• _Task prompt_
Your answer is the lines below, exactly, from the one that contains "unfold mirrorSignal; split <;> simp" through the one that contains "(updateLoss p s) = kept s := rfl", both included.

• _Source data_
-- ==== Sys2Proof/Laws/Kept.lean ====
section
/-! SUPPORT. What the end of a handling leaves alone: the fields of the state that no block writes while a handling is
brought to its end. -/

namespace Sys2Proof.Machine

/-- The fields that only a command's own block writes. -/
structure Kept where
  occ : OccUnit
  tags : TagUnit
  routes : Tbl RouteRec
  stackTimeout : Nat
  quota : Nat
  pointRecs : Tbl PointRec
  contacts : Tbl Contact
  pulseTime : Nat
  rechargeTime : Nat
  window : Nat
  slowLimit : Nat
  signalRecs : Tbl SignalRec
  cond : RunCondition
  cause : Option StopCause
  power : Bool
  stopFilter : Filter
  response : Response
  deck : Option DeckRec
  roads : Tbl Road
  boltIn : Contact
  boltOutC : Contact
  jogPermitted : Bool
  filters : Tbl Filter
  shows : Tbl ShowRec
  suspended : Bool
  busy : Nat
  bind : Tbl Lamp
  flash : Nat
  idle1 : Nat
  idle2 : Nat
  idle3 : Nat
  runState : RunState
  profile : Profile
  takePos : Nat
  reading : Option Load
  loads : List Load
  latchVal : Half
  latchOff : Nat
  paired : Bool
  bus : Half
  pollTimer : Option Nat
  clock : Nat
  pending : List Instr

/-- Those fields of a state. -/
def kept (s : State) : Kept :=
  { occ := s.occ, tags := s.tags, routes := s.ilk.routes, stackTimeout := s.ilk.stackTimeout, quota := s.ilk.quota,
    pointRecs := s.pts.recs, contacts := s.pts.contacts, pulseTime := s.pts.pulseTime,
    rechargeTime := s.pts.rechargeTime, window := s.pts.window, slowLimit := s.pts.slowLimit,
    signalRecs := s.asp.recs, cond := s.asp.cond, cause := s.asp.cause, power := s.asp.power,
    stopFilter := s.asp.stopFilter, response := s.asp.response, deck := s.tt.deck, roads := s.tt.roads,
    boltIn := s.tt.boltIn, boltOutC := s.tt.boltOutC, jogPermitted := s.tt.jogPermitted, filters := s.vis.filters,
    shows := s.vis.shows, suspended := s.vis.suspended, busy := s.vis.busy, bind := s.disp.bind,
    flash := s.disp.flash, idle1 := s.disp.idle1, idle2 := s.disp.idle2, idle3 := s.disp.idle3,
    runState := s.exch.runState, profile := s.exch.profile, takePos := s.exch.takePos, reading := s.exch.reading,
    loads := s.exch.loads, latchVal := s.exch.latchVal, latchOff := s.exch.latchOff, paired := s.exch.paired,
    bus := s.exch.bus, pollTimer := s.exch.pollTimer, clock := s.clock, pending := s.pending }

/-! ## Reading the fields through `kept` -/

theorem occ_of_kept {s t : State} (h : kept s = kept t) : s.occ = t.occ := congrArg Kept.occ h
theorem tags_of_kept {s t : State} (h : kept s = kept t) : s.tags = t.tags := congrArg Kept.tags h

/-! ## Exchange -/

@[simp] theorem kept_withMem (s : State) (m : List Host.Cell) : kept (s.withMem m) = kept s := rfl

@[simp] theorem kept_work (s : State) (w : Work) : kept { s with work := w } = kept s := rfl

@[simp] theorem kept_write8 (a v : Nat) (s : State) : kept (s.write8 a v) = kept s := by
  unfold State.write8; split <;> simp

@[simp] theorem kept_write16 (a v : Nat) (s : State) : kept (s.write16 a v) = kept s := by
  unfold State.write16; split <;> simp

@[simp] theorem kept_write32 (a v : Nat) (s : State) : kept (s.write32 a v) = kept s := by
  unfold State.write32; split <;> simp

@[simp] theorem kept_writeWord (b n k v : Nat) (s : State) : kept (s.writeWord b n k v) = kept s := by
  unfold State.writeWord; split <;> simp

@[simp] theorem kept_evalLine (s : State) : kept (evalLine s) = kept s := rfl

@[simp] theorem kept_evalStop (s : State) : kept (evalStop s) = kept s := rfl

@[simp] theorem kept_evalReports (s : State) : kept (evalReports s) = kept s := rfl

@[simp] theorem kept_readLevels (s : State) : kept (readLevels s) = kept s := by
  unfold readLevels
  rw [kept_evalReports]
  exact (kept_write16 _ _ _).trans (kept_write16 _ _ _)

@[simp] theorem kept_setMissed (m : BitVec 64) (s : State) : kept (setMissed m s) = kept s := by
  unfold setMissed
  rw [kept_write32, kept_write32]
  rfl

@[simp] theorem kept_writeEntry (k : ReportKind) (x v1 v2 : Nat) (s : State) :
    kept (writeEntry k x v1 v2 s) = kept s := by
  unfold writeEntry
  simp only [kept_evalReports, kept_write16]
  exact (kept_write32 _ _ _).trans ((kept_write32 _ _ _).trans ((kept_write32 _ _ _).trans (kept_write32 _ _ _)))

@[simp] theorem kept_report (k : ReportKind) (x v1 v2 : Nat) (s : State) : kept (report k x v1 v2 s) = kept s := by
  unfold report
  dsimp only
  split
  · split <;> simp
  · split <;> simp

@[simp] theorem kept_complete (n : Nat) (r : Result) (w0 w1 : Nat) (s : State) :
    kept (complete n r w0 w1 s) = kept s := by
  unfold complete
  split
  · rfl
  · rw [kept_evalLine]
    exact (kept_write16 _ _ _).trans ((kept_write16 _ _ _).trans ((kept_write32 _ _ _).trans
      ((kept_write32 _ _ _).trans (kept_write16 _ _ _))))

@[simp] theorem kept_useFree (s : State) : kept (useFree s) = kept s := rfl

@[simp] theorem kept_setUnit (u : Discharge) (s : State) : kept (setUnit u s) = kept s := by
  unfold setUnit; rw [kept_write8]; rfl

@[simp] theorem kept_setPanelState (p : Panel) (s : State) : kept (setPanelState p s) = kept s := by
  unfold setPanelState; rw [kept_write8, kept_write8]; rfl

theorem kept_eachDo (l : List Nat) (f : Nat → State → State) (s : State)
    (h : ∀ n t, kept (f n t) = kept t) : kept (eachDo l f s) = kept s := by
  unfold eachDo
  induction l generalizing s with
  | nil => rfl
  | cons n l ih => rw [List.foldl_cons, ih, h]

theorem kept_foldl {α : Type} (l : List α) (f : State → α → State) (s : State)
    (h : ∀ x t, kept (f t x) = kept t) : kept (l.foldl f s) = kept s := by
  induction l generalizing s with
  | nil => rfl
  | cons n l ih => rw [List.foldl_cons, ih, h]

/-! ## Mirrors -/

@[simp] theorem kept_mirrorSection (n : Nat) (s : State) : kept (mirrorSection n s) = kept s := by
  unfold mirrorSection; split
  · rfl
  · split <;> simp

@[simp] theorem kept_mirrorHead (n : Nat) (s : State) : kept (mirrorHead n s) = kept s := by
  unfold mirrorHead; split <;> simp

@[simp] theorem kept_mirrorTag (n : Nat) (s : State) : kept (mirrorTag n s) = kept s := by
  unfold mirrorTag; simp

@[simp] theorem kept_mirrorActive (n : Nat) (s : State) : kept (mirrorActive n s) = kept s := by
  unfold mirrorActive; simp

@[simp] theorem kept_mirrorStackFrom (n k : Nat) (s : State) : kept (mirrorStackFrom n k s) = kept s := by
  induction n generalizing k s with
  | zero => rfl
  | succ n ih => unfold mirrorStackFrom; simp [ih]

@[simp] theorem kept_mirrorStack (s : State) : kept (mirrorStack s) = kept s := by unfold mirrorStack; simp

@[simp] theorem kept_mirrorPointNow (n : Nat) (s : State) : kept (mirrorPointNow n s) = kept s := by
  unfold mirrorPointNow; split <;> simp

@[simp] theorem kept_mirrorPoint (n : Nat) (s : State) : kept (mirrorPoint n s) = kept s := by
  unfold mirrorPoint; split <;> simp

@[simp] theorem kept_mirrorSignalNow (n : Nat) (s : State) : kept (mirrorSignalNow n s) = kept s := by
  unfold mirrorSignalNow; split <;> simp

@[simp] theorem kept_mirrorSignal (n : Nat) (s : State) : kept (mirrorSignal n s) = kept s := by
  unfold mirrorSignal; split <;> simp

@[simp] theorem kept_writeTable (w : Nat → Nat) (s : State) : kept (writeTable w s) = kept s := by
  unfold writeTable; exact kept_eachDo _ _ _ fun n t => by simp

@[simp] theorem kept_mirrorTable (s : State) : kept (mirrorTable s) = kept s := by
  unfold mirrorTable; split <;> simp

@[simp] theorem kept_mirrorVisitorWord (k : Nat) (s : State) : kept (mirrorVisitorWord k s) = kept s := by
  unfold mirrorVisitorWord; simp

@[simp] theorem kept_mirrorLampWord (k : Nat) (s : State) : kept (mirrorLampWord k s) = kept s := by
  unfold mirrorLampWord; simp

/-! ## Handing back -/

@[simp] theorem kept_setRunner (r : Option Runner) (s : State) : kept (setRunner r s) = kept s := rfl

@[simp] theorem kept_stepEnds (r : Runner) (e : StepEnd) (s : State) : kept (stepEnds r e s) = kept s := rfl

@[simp] theorem kept_showRouteSet (sh r : Nat) (s : State) : kept (showRouteSet sh r s) = kept s := by
  unfold showRouteSet; split <;> simp

@[simp] theorem kept_showRouteFailed (sh r : Nat) (y : Result) (w : Nat) (s : State) :
    kept (showRouteFailed sh r y w s) = kept s := by unfold showRouteFailed; split <;> simp

@[simp] theorem kept_showRouteAccepted (sh r : Nat) (s : State) : kept (showRouteAccepted sh r s) = kept s := by
  unfold showRouteAccepted; split
  · split <;> simp
  · rfl

@[simp] theorem kept_showRouteReleased (sh r : Nat) (s : State) : kept (showRouteReleased sh r s) = kept s := by
  unfold showRouteReleased; split
  · split <;> simp
  · rfl

@[simp] theorem kept_showTurnAnswer (sh : Nat) (r : Result) (w : Nat) (s : State) :
    kept (showTurnAnswer sh r w s) = kept s := by
  unfold showTurnAnswer; split
  · rfl
  · split <;> simp

/-! ## Orders -/

@[simp] theorem kept_setPoint (p : Nat) (f : PointState → PointState) (s : State) : kept (setPoint p f s) = kept s := rfl

@[simp] theorem kept_updateLoss (p : Nat) (s : State) : kept (updateLoss p s) = kept s := rfl

@[simp] theorem kept_touchPoint (p : Nat) (s : State) : kept (touchPoint p s) = kept s := by unfold touchPoint; simp

@[simp] theorem kept_setOrders (q o : List Order) (s : State) : kept (setOrders q o s) = kept s := rfl

@[simp] theorem kept_wantPass (s : State) : kept (wantPass s) = kept s := rfl

@[simp] theorem kept_wantReexam (s : State) : kept (wantReexam s) = kept s := rfl

@[simp] theorem kept_wantAspects (s : State) : kept (wantAspects s) = kept s := rfl

@[simp] theorem kept_giveOrder (o : Order) (s : State) : kept (giveOrder o s) = kept s := by
  unfold giveOrder; split <;> simp

@[simp] theorem kept_fillQueue (s : State) : kept (fillQueue s) = kept s := by
  unfold fillQueue; dsimp only; split
  · rfl
  · rw [kept_eachDo _ _ _ (by simp)]; simp

@[simp] theorem kept_removeOrder (p : Nat) (s : State) : kept (removeOrder p s) = kept s := by unfold removeOrder; simp

@[simp] theorem kept_changeOrder (p : Nat) (f : Order → Order) (s : State) : kept (changeOrder p f s) = kept s := rfl

@[simp] theorem kept_active (s : State) (a : Tbl Active) : kept { s with ilk := { s.ilk with active := a } } = kept s :=
  rfl

@[simp] theorem kept_withdraw (e : Nat) (s : State) : kept (withdraw e s) = kept s := by
  unfold withdraw; dsimp only
  rw [kept_active, kept_eachDo _ _ _ (by simp)]; simp

end Sys2Proof.Machine
end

• _Answer box_
  unfold mirrorSignal; split <;> simp

@[simp] theorem kept_writeTable (w : Nat → Nat) (s : State) : kept (writeTable w s) = kept s := by
  unfold writeTable; exact kept_eachDo _ _ _ fun n t => by simp

@[simp] theorem kept_mirrorTable (s : State) : kept (mirrorTable s) = kept s := by
  unfold mirrorTable; split <;> simp

@[simp] theorem kept_mirrorVisitorWord (k : Nat) (s : State) : kept (mirrorVisitorWord k s) = kept s := by
  unfold mirrorVisitorWord; simp

@[simp] theorem kept_mirrorLampWord (k : Nat) (s : State) : kept (mirrorLampWord k s) = kept s := by
  unfold mirrorLampWord; simp

/-! ## Handing back -/

@[simp] theorem kept_setRunner (r : Option Runner) (s : State) : kept (setRunner r s) = kept s := rfl

@[simp] theorem kept_stepEnds (r : Runner) (e : StepEnd) (s : State) : kept (stepEnds r e s) = kept s := rfl

@[simp] theorem kept_showRouteSet (sh r : Nat) (s : State) : kept (showRouteSet sh r s) = kept s := by
  unfold showRouteSet; split <;> simp

@[simp] theorem kept_showRouteFailed (sh r : Nat) (y : Result) (w : Nat) (s : State) :
    kept (showRouteFailed sh r y w s) = kept s := by unfold showRouteFailed; split <;> simp

@[simp] theorem kept_showRouteAccepted (sh r : Nat) (s : State) : kept (showRouteAccepted sh r s) = kept s := by
  unfold showRouteAccepted; split
  · split <;> simp
  · rfl

@[simp] theorem kept_showRouteReleased (sh r : Nat) (s : State) : kept (showRouteReleased sh r s) = kept s := by
  unfold showRouteReleased; split
  · split <;> simp
  · rfl

@[simp] theorem kept_showTurnAnswer (sh : Nat) (r : Result) (w : Nat) (s : State) :
    kept (showTurnAnswer sh r w s) = kept s := by
  unfold showTurnAnswer; split
  · rfl
  · split <;> simp

/-! ## Orders -/

@[simp] theorem kept_setPoint (p : Nat) (f : PointState → PointState) (s : State) : kept (setPoint p f s) = kept s := rfl

@[simp] theorem kept_updateLoss (p : Nat) (s : State) : kept (updateLoss p s) = kept s := rfl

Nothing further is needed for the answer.